Task item: In the data below, which lines contain "notEncode"? List them by copying each one.

Records supplied:

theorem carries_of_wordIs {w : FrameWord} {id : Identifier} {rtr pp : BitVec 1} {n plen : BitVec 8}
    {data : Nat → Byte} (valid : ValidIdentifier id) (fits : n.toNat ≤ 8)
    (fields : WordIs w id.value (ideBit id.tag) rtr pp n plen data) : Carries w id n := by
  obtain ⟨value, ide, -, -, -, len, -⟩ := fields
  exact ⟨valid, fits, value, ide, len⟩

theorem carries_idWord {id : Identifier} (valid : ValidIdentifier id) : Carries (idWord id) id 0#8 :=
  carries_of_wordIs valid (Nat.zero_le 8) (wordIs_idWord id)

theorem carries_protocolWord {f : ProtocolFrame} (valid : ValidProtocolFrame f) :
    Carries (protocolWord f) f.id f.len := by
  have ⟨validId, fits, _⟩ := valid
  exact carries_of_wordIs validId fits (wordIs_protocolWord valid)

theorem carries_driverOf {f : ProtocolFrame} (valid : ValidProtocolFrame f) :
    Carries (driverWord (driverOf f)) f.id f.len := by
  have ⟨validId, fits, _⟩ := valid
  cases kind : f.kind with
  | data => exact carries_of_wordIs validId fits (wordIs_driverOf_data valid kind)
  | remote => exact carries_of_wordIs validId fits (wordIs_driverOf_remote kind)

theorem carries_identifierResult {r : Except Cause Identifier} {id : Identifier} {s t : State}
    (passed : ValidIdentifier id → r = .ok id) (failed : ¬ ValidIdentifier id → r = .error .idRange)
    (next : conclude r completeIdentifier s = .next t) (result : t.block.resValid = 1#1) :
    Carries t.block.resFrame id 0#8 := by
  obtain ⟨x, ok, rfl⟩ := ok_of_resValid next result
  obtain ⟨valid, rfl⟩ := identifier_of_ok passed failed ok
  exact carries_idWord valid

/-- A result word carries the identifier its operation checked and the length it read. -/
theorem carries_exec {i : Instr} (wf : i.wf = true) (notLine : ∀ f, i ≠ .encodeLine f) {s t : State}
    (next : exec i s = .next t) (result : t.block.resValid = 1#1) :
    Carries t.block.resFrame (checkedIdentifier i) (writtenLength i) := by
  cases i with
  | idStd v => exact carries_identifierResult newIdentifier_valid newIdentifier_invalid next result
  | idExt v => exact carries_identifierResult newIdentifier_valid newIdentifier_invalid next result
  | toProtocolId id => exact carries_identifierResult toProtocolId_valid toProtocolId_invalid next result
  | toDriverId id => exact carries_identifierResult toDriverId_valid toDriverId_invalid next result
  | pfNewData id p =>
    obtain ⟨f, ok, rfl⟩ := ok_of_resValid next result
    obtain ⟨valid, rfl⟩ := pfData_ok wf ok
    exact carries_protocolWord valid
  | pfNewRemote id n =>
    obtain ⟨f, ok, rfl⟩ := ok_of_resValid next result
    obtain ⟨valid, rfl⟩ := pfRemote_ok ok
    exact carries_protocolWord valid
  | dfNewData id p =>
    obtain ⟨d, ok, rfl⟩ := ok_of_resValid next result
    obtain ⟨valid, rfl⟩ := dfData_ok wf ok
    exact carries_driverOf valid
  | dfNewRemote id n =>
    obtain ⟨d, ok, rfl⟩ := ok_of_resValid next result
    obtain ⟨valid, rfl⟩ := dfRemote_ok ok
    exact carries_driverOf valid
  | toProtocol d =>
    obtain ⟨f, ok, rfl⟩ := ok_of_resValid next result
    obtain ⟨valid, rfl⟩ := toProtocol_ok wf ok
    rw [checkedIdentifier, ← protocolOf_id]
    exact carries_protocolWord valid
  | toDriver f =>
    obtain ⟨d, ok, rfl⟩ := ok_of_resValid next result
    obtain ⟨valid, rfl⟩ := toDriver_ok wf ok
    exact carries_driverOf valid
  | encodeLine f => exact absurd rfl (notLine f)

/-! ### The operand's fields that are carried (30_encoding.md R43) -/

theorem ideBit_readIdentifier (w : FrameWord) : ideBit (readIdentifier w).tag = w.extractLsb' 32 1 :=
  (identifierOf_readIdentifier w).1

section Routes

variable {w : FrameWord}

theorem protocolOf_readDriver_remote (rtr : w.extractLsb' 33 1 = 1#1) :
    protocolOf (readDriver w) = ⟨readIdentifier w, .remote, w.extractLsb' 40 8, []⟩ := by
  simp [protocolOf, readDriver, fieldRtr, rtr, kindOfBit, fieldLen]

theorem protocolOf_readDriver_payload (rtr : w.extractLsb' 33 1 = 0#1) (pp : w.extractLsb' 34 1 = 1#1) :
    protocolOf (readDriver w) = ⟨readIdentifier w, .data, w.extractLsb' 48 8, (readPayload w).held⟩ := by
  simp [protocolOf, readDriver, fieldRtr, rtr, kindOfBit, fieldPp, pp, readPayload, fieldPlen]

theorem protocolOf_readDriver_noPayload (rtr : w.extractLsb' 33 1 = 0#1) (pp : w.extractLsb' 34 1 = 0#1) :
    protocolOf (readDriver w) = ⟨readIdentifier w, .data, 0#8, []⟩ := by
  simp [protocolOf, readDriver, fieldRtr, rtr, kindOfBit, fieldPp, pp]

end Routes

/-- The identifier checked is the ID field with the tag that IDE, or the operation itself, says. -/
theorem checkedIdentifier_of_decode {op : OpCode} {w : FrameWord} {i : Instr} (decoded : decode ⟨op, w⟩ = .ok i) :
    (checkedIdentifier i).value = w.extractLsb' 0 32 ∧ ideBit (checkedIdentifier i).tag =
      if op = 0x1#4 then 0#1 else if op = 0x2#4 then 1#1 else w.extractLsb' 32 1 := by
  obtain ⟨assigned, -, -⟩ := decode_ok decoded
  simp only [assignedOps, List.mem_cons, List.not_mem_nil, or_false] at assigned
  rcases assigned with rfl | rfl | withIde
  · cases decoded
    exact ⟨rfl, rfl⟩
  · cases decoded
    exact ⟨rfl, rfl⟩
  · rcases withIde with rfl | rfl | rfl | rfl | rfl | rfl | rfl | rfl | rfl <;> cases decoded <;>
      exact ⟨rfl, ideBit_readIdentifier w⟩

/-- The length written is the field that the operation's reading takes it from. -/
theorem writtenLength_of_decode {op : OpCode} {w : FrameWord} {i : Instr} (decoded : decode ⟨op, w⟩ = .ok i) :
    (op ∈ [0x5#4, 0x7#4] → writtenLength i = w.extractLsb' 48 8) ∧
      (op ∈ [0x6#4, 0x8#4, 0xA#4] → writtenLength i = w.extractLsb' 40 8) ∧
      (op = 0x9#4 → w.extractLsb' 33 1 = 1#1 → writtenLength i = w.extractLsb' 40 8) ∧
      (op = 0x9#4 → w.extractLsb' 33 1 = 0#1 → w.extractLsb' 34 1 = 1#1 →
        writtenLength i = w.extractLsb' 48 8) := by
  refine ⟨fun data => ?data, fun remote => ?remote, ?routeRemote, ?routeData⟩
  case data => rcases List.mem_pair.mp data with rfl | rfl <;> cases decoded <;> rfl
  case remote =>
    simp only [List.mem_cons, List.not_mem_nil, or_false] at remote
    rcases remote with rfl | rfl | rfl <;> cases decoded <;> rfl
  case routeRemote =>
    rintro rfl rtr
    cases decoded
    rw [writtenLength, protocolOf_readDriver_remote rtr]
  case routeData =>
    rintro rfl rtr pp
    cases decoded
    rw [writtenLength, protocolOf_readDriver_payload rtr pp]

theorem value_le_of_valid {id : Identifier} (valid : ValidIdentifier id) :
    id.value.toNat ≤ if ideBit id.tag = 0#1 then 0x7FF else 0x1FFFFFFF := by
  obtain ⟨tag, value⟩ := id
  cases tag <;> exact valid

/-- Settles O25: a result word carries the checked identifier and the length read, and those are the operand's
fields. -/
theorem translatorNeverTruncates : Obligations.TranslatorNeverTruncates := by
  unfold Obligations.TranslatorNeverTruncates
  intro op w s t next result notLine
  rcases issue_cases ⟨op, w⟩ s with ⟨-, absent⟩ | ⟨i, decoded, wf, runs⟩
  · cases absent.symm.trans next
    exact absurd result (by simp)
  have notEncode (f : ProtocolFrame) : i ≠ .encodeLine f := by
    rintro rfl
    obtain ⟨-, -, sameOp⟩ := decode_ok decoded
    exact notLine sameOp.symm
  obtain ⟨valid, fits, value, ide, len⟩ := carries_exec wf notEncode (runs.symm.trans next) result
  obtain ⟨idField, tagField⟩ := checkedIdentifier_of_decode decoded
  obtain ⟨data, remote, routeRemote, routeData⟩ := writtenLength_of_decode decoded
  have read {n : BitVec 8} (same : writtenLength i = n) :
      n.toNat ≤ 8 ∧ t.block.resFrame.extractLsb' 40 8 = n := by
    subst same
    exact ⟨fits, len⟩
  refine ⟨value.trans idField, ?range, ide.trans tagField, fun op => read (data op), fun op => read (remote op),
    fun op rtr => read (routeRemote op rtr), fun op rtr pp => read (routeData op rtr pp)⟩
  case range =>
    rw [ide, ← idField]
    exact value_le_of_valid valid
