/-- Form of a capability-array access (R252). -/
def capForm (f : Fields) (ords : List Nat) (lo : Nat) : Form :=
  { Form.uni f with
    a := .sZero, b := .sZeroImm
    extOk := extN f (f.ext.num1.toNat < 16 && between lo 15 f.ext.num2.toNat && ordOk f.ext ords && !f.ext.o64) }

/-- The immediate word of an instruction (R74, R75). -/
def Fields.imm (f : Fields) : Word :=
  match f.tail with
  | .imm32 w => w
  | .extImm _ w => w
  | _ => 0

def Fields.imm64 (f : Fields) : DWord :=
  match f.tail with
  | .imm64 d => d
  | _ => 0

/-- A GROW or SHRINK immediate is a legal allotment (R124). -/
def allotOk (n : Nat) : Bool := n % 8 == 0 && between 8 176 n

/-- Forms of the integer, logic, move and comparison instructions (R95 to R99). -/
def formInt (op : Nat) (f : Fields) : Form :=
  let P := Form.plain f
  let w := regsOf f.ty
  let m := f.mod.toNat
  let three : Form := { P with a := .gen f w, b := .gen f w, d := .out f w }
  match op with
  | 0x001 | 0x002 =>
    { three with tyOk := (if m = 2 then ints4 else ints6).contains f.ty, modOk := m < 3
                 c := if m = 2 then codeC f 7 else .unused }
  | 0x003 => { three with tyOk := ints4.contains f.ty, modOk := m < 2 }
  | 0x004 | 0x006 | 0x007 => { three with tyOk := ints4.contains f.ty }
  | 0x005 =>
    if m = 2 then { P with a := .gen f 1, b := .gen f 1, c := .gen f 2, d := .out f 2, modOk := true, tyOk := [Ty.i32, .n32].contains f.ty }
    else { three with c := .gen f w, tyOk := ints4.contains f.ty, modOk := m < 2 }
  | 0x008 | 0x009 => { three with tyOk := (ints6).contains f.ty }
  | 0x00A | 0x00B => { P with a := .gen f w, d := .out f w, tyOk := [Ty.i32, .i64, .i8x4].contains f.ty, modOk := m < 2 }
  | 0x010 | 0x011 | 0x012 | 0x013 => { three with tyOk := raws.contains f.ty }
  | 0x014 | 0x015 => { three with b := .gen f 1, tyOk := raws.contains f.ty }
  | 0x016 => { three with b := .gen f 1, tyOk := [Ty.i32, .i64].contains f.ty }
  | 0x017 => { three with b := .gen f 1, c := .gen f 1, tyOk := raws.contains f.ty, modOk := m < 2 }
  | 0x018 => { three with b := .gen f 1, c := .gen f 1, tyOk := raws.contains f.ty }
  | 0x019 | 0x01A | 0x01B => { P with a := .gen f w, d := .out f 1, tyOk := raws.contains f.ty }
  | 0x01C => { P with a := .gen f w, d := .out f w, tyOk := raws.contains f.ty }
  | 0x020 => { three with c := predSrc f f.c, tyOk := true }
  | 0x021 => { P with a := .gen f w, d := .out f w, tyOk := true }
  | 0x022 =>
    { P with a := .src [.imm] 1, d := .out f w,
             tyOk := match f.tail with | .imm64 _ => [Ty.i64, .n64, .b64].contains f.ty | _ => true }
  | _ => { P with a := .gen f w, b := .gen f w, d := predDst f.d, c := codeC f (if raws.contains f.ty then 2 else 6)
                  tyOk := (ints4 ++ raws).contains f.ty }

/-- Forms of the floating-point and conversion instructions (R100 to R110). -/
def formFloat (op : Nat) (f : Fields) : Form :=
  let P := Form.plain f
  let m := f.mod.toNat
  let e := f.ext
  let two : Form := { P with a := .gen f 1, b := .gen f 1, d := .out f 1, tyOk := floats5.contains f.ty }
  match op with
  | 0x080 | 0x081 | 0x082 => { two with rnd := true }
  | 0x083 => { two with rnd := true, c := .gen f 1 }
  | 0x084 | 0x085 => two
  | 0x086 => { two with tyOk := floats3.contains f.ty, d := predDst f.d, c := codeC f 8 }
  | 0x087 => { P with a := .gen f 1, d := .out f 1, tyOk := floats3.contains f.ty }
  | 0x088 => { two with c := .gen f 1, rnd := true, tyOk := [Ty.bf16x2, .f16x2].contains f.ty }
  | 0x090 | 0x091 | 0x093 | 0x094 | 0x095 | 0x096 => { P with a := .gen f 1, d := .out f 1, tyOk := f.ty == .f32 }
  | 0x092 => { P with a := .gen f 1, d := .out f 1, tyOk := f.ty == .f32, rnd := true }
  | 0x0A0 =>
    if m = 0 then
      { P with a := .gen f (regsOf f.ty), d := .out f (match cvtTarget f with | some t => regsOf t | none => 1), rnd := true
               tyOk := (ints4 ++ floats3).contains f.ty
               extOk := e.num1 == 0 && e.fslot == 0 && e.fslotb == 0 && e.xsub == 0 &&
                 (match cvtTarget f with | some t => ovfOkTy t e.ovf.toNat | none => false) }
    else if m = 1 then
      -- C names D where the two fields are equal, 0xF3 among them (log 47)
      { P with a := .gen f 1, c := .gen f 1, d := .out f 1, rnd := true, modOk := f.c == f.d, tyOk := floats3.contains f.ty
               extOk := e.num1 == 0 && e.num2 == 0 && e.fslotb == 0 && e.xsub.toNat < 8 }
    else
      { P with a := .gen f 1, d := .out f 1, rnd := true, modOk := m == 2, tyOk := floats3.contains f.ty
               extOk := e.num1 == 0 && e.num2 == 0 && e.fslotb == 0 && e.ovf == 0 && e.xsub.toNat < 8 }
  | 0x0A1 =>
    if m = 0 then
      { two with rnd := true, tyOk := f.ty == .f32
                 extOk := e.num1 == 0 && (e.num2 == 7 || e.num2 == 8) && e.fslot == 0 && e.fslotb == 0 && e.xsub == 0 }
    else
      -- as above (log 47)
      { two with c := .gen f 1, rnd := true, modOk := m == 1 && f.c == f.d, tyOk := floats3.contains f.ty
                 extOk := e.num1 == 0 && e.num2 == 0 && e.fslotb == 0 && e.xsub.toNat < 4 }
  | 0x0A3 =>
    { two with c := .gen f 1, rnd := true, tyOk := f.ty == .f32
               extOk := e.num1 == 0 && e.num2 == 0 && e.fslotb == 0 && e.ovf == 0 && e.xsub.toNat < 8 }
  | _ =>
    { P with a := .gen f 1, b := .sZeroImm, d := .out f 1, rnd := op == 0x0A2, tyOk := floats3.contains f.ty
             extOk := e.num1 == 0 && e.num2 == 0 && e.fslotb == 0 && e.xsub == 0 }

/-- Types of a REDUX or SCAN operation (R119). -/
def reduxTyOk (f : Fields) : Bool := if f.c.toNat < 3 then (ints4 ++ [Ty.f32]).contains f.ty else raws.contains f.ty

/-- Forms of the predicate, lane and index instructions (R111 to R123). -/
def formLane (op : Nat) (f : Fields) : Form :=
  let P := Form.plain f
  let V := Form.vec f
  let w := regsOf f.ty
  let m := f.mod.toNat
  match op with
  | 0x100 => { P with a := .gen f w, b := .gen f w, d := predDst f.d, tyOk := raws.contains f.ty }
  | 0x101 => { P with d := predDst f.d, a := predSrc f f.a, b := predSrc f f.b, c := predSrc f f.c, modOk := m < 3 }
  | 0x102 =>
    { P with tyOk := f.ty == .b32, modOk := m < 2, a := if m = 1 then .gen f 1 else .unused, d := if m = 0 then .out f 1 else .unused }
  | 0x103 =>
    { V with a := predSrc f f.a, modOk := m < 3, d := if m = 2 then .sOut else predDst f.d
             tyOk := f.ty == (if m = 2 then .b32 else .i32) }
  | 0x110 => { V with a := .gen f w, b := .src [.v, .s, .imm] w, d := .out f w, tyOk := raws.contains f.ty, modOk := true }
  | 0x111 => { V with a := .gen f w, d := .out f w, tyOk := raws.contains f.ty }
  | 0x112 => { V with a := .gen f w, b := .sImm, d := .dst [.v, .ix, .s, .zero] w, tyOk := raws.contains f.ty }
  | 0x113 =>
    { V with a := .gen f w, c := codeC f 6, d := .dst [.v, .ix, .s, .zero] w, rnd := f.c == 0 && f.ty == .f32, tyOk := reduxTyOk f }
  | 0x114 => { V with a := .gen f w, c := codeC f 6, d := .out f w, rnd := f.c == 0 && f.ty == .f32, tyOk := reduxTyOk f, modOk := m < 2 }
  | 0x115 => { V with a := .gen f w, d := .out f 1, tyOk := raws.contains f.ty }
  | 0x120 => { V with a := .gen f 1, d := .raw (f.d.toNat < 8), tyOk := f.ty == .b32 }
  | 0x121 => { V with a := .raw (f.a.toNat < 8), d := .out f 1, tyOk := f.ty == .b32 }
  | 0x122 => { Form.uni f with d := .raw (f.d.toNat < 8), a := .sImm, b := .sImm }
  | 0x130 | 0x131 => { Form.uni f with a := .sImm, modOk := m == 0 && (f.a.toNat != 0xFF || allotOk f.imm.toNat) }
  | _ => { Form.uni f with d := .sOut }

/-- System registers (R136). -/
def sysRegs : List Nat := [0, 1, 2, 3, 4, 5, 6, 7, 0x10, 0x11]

Answer for this exercise:
  have notEncode (f : ProtocolFrame) : i ≠ .encodeLine f := by
  obtain ⟨valid, fits, value, ide, len⟩ := carries_exec wf notEncode (runs.symm.trans next) result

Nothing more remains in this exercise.